/-- A member performs for the first time: the hart keeps no progress of an earlier attempt (06 R185, R197). -/
def Hart.begins (h : Hart) (mb : Member) : Prop := h.progress mb = { h with cur := none }.progress mb

/-- A vector access of `w` bytes at `va` passes its checks, at a place `p` of the hart's own die. -/
def State.vectorPlace (u : State) (mb : Member) (acc : Access) (va : Word) (w : Nat) (atomic : Bool) (p : Place) : Prop :=
  u.checkAccess (u.hart.reqOf mb) acc va w w atomic = .ok p ∧ u.ownPlace (u.hart.whoOf mb) p va w

/-- Every element that the context holds off lies on a page without aperture (06 R186). -/
def State.heldInside (u : State) : Prop := ∀ y ∈ u.pendingOf u.hart.id u.hart.ctx, ∀ x ∈ y.left, x.pte.aper = false

/-- The hart's core has no self-invalidating copy. -/
def State.noCopies (u : State) : Prop := ∀ l ∈ (u.core u.hart.id.ep u.hart.id.core).cache, l.si = false

/-- Element i of each of `nf` groups from `d` on, `lmul` registers apart, takes `f g i` where active; every other element,
register and field keeps its value, but that the record of partial progress goes. -/
def Hart.wroteFields (old new : Hart) (vl : Nat) (k : MReg) (d : Reg) (n nf lmul top : Nat) (f : Nat → Nat → Nat) : Prop :=
  new = { old with v := new.v, cm := 0, hstat := { old.hstat with cmv := false } }
    ∧ (∀ g, g < nf → ∀ i, i < top → new.elem (regAt d (g * lmul)) n i =
        if old.active vl k i then f g i % 2 ^ n else old.elem (regAt d (g * lmul)) n i)
    ∧ ∀ q : Reg, ¬(d.val ≤ q.val ∧ q.val < d.val + nf * lmul) → new.v[q] = old.v[q]

/-- Memory after `w` low bytes of `x k` at `pa k`, for each `k` of a list in turn. -/
def tookEach {α : Type} (old new : Mem) (w : Nat) (l : List α) (pa x : α → Nat) : Prop :=
  ∀ a, Mem.get new a = l.foldl (fun y k =>
    if pa k ≤ a ∧ a < pa k + w then BitVec.ofNat 8 (x k / 256 ^ (a - pa k)) else y) (Mem.get old a)

/-- The fields of the elements `es`, element by element. -/
def fieldList (es : List Nat) (nf : Nat) : List (Nat × Nat) := es.flatMap (fun e => (List.range nf).map (fun f => (e, f)))

/-- The elements `es` perform in their order, each on the memory that those before it left, from `old` to `new`: `step`
says what one does at its place, and `M` what each finds. -/
def inTurn (old new : Mem) (es : List Nat) (M : Nat → Mem) (step : Nat → Mem → Mem → Prop) : Prop :=
  M 0 = old ∧ M es.length = new ∧ ∀ j e, es[j]? = some e → step e (M j) (M (j + 1))

/-- A non-blocking instruction whose elements have performed and that its counter has still to count; the model's number
`k` places it among packets that wait. -/
def Hart.counting (h : Hart) (c : Fin 4) (isStore : Bool) (mb : Member) (k : Nat) : Hart :=
  { h with nb := h.nb ++ [
    { ctr := some (Fin.castLE (by decide) c), store := isStore, id := mb.id, key := mb.id, ticket := k, left := [], sent := []
      early := mb.early }] }

/-- What the address processor checks of the registers an instruction names, before it waits for older ones. -/
def State.passes (s : State) (x : Names) : Prop :=
  s.hart.grant.groups ≠ 0 ∧ x.ok = true ∧ x.groupsOk s.hart.vtype = true ∧ s.hart.ringMisuse (x.regs s.hart.vtype) = none

/-! ## The matrix unit (07 R218 to R237) -/

/-- A matrix instruction that names the registers `regs`, and whose other conditions are `ok`, is admitted. -/
def State.mxAdmits (s : State) (c ok : Bool) (regs : List Nat) : Prop :=
  s.mayForward c ∧ s.hart.grant.groups ≠ 0 ∧ ok = true ∧ s.hart.ringMisuse regs = none

/-- Matrix mode with a tile that the hart holds, and a scale field that the types admit (R220, R224, R225). -/
def tileOpen (mt : BitVec 64) (t : Fin 4) : Bool := mtOn mt && decide (t.val < mtTiles mt)
def scaleAdmits (mt : BitVec 64) (r : Reg) : Bool := r == 0 || (r.val % 2 == 0 && decide (mtA mt ≤ 4) && decide (mtB mt ≤ 4))

/-- The registers of a group of `n`, and those of a scale pair. -/
def span (r : Reg) (n : Nat) : List Nat := (List.range n).map (fun k => (r.val + k) % 32)
def pair (r : Reg) : List Nat := if r = 0 then [] else span r 2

- - -

**INSTRUCTIONS TO FOLLOW**
In the listing above, find the line with "M 0 = old ∧" and the line with "def State.passes (s"; output exactly those lines and all lines between them.

**YOUR SOLUTION**
  M 0 = old ∧ M es.length = new ∧ ∀ j e, es[j]? = some e → step e (M j) (M (j + 1))

/-- A non-blocking instruction whose elements have performed and that its counter has still to count; the model's number
`k` places it among packets that wait. -/
def Hart.counting (h : Hart) (c : Fin 4) (isStore : Bool) (mb : Member) (k : Nat) : Hart :=
  { h with nb := h.nb ++ [
    { ctr := some (Fin.castLE (by decide) c), store := isStore, id := mb.id, key := mb.id, ticket := k, left := [], sent := []
      early := mb.early }] }

/-- What the address processor checks of the registers an instruction names, before it waits for older ones. -/
def State.passes (s : State) (x : Names) : Prop :=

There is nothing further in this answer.